— Exercise —
Reproduce the entries shown below only from the line with "Ready s (.fallbackDrain" down to the line with "r with open_", keeping both end lines and copying each one exactly.
______________________________
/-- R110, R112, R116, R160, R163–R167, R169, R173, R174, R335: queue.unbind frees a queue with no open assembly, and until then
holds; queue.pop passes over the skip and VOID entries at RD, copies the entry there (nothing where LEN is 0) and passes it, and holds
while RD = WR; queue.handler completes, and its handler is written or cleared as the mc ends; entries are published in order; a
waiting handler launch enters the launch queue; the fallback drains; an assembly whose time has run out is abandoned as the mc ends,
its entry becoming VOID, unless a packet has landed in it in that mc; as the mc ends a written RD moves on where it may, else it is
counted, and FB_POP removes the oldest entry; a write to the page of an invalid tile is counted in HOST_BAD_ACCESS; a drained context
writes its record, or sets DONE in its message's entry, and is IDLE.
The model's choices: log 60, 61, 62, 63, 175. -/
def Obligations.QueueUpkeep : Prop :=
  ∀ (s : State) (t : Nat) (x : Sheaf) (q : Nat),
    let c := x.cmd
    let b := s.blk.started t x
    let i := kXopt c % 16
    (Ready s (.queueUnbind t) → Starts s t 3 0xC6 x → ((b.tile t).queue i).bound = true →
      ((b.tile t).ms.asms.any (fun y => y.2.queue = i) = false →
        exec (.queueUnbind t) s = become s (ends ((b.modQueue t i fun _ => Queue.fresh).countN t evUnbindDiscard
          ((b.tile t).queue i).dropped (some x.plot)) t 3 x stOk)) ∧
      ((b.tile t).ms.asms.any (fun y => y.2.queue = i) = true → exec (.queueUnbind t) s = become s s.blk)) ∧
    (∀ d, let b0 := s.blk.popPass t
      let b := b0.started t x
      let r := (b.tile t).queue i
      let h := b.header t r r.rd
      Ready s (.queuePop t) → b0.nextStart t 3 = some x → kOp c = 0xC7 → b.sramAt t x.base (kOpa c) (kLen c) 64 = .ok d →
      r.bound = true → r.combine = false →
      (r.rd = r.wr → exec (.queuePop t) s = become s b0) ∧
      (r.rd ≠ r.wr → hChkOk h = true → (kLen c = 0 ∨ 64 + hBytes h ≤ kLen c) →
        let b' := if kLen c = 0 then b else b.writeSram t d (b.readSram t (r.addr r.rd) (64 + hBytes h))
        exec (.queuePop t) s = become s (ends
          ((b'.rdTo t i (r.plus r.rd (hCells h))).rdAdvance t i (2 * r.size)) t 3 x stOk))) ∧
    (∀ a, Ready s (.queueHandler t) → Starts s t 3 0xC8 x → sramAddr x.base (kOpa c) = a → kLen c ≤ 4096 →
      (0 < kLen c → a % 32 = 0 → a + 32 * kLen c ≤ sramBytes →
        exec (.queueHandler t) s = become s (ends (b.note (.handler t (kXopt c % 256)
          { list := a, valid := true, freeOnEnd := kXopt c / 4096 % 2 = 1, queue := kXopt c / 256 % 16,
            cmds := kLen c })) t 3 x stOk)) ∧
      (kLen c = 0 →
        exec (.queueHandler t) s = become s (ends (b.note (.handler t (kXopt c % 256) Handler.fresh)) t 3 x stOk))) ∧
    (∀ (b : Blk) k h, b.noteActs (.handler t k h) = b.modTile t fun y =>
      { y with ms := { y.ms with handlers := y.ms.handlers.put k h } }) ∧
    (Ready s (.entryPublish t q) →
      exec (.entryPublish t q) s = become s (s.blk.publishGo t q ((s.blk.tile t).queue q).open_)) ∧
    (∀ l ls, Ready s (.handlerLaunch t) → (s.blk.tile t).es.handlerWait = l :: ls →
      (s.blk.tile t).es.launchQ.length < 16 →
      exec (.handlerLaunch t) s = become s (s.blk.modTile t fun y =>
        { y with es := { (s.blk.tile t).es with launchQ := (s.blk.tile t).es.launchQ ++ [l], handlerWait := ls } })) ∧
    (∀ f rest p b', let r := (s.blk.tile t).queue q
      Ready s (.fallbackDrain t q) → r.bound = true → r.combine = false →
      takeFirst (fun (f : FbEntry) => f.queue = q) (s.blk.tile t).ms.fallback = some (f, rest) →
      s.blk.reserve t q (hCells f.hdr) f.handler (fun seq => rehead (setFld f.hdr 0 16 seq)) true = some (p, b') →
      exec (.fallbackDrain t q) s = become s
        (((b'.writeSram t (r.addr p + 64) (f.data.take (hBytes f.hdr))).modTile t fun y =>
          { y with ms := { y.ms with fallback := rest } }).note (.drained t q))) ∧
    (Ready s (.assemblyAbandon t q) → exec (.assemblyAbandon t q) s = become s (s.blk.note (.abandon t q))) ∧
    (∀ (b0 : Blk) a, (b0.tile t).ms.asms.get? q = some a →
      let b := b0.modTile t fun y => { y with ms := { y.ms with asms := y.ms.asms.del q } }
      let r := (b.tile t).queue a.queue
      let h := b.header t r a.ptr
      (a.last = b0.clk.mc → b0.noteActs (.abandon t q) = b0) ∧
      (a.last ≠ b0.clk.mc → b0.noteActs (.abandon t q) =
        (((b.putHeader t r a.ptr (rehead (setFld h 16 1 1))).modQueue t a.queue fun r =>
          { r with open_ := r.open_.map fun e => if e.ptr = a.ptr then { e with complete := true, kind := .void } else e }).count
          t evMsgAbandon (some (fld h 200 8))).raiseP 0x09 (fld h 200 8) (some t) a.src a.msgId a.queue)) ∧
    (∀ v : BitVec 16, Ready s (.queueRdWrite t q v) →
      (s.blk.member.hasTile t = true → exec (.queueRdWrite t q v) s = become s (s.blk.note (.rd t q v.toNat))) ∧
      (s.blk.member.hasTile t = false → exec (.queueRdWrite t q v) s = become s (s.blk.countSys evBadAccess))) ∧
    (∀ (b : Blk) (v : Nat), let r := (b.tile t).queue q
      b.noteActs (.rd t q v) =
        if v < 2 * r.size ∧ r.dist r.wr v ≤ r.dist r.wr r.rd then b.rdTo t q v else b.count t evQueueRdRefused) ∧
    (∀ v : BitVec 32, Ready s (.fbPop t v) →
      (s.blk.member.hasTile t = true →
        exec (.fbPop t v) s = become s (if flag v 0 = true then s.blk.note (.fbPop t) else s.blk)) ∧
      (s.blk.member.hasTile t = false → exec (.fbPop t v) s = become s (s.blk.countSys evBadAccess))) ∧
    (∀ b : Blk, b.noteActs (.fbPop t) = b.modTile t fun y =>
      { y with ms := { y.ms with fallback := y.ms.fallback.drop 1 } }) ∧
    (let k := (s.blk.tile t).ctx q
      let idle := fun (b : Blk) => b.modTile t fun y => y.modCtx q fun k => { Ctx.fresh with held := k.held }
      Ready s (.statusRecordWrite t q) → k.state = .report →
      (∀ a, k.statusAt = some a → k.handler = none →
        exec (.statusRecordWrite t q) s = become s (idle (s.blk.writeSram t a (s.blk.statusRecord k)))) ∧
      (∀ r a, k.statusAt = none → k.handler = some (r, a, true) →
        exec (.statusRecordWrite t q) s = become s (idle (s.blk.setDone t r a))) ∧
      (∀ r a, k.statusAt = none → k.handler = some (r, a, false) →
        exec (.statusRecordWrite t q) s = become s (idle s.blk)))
______________________________
— Response to the exercise —
      Ready s (.fallbackDrain t q) → r.bound = true → r.combine = false →
      takeFirst (fun (f : FbEntry) => f.queue = q) (s.blk.tile t).ms.fallback = some (f, rest) →
      s.blk.reserve t q (hCells f.hdr) f.handler (fun seq => rehead (setFld f.hdr 0 16 seq)) true = some (p, b') →
      exec (.fallbackDrain t q) s = become s
        (((b'.writeSram t (r.addr p + 64) (f.data.take (hBytes f.hdr))).modTile t fun y =>
          { y with ms := { y.ms with fallback := rest } }).note (.drained t q))) ∧
    (Ready s (.assemblyAbandon t q) → exec (.assemblyAbandon t q) s = become s (s.blk.note (.abandon t q))) ∧
    (∀ (b0 : Blk) a, (b0.tile t).ms.asms.get? q = some a →
      let b := b0.modTile t fun y => { y with ms := { y.ms with asms := y.ms.asms.del q } }
      let r := (b.tile t).queue a.queue
      let h := b.header t r a.ptr
      (a.last = b0.clk.mc → b0.noteActs (.abandon t q) = b0) ∧
      (a.last ≠ b0.clk.mc → b0.noteActs (.abandon t q) =
        (((b.putHeader t r a.ptr (rehead (setFld h 16 1 1))).modQueue t a.queue fun r =>
          { r with open_ := r.open_.map fun e => if e.ptr = a.ptr then { e with complete := true, kind := .void } else e }).count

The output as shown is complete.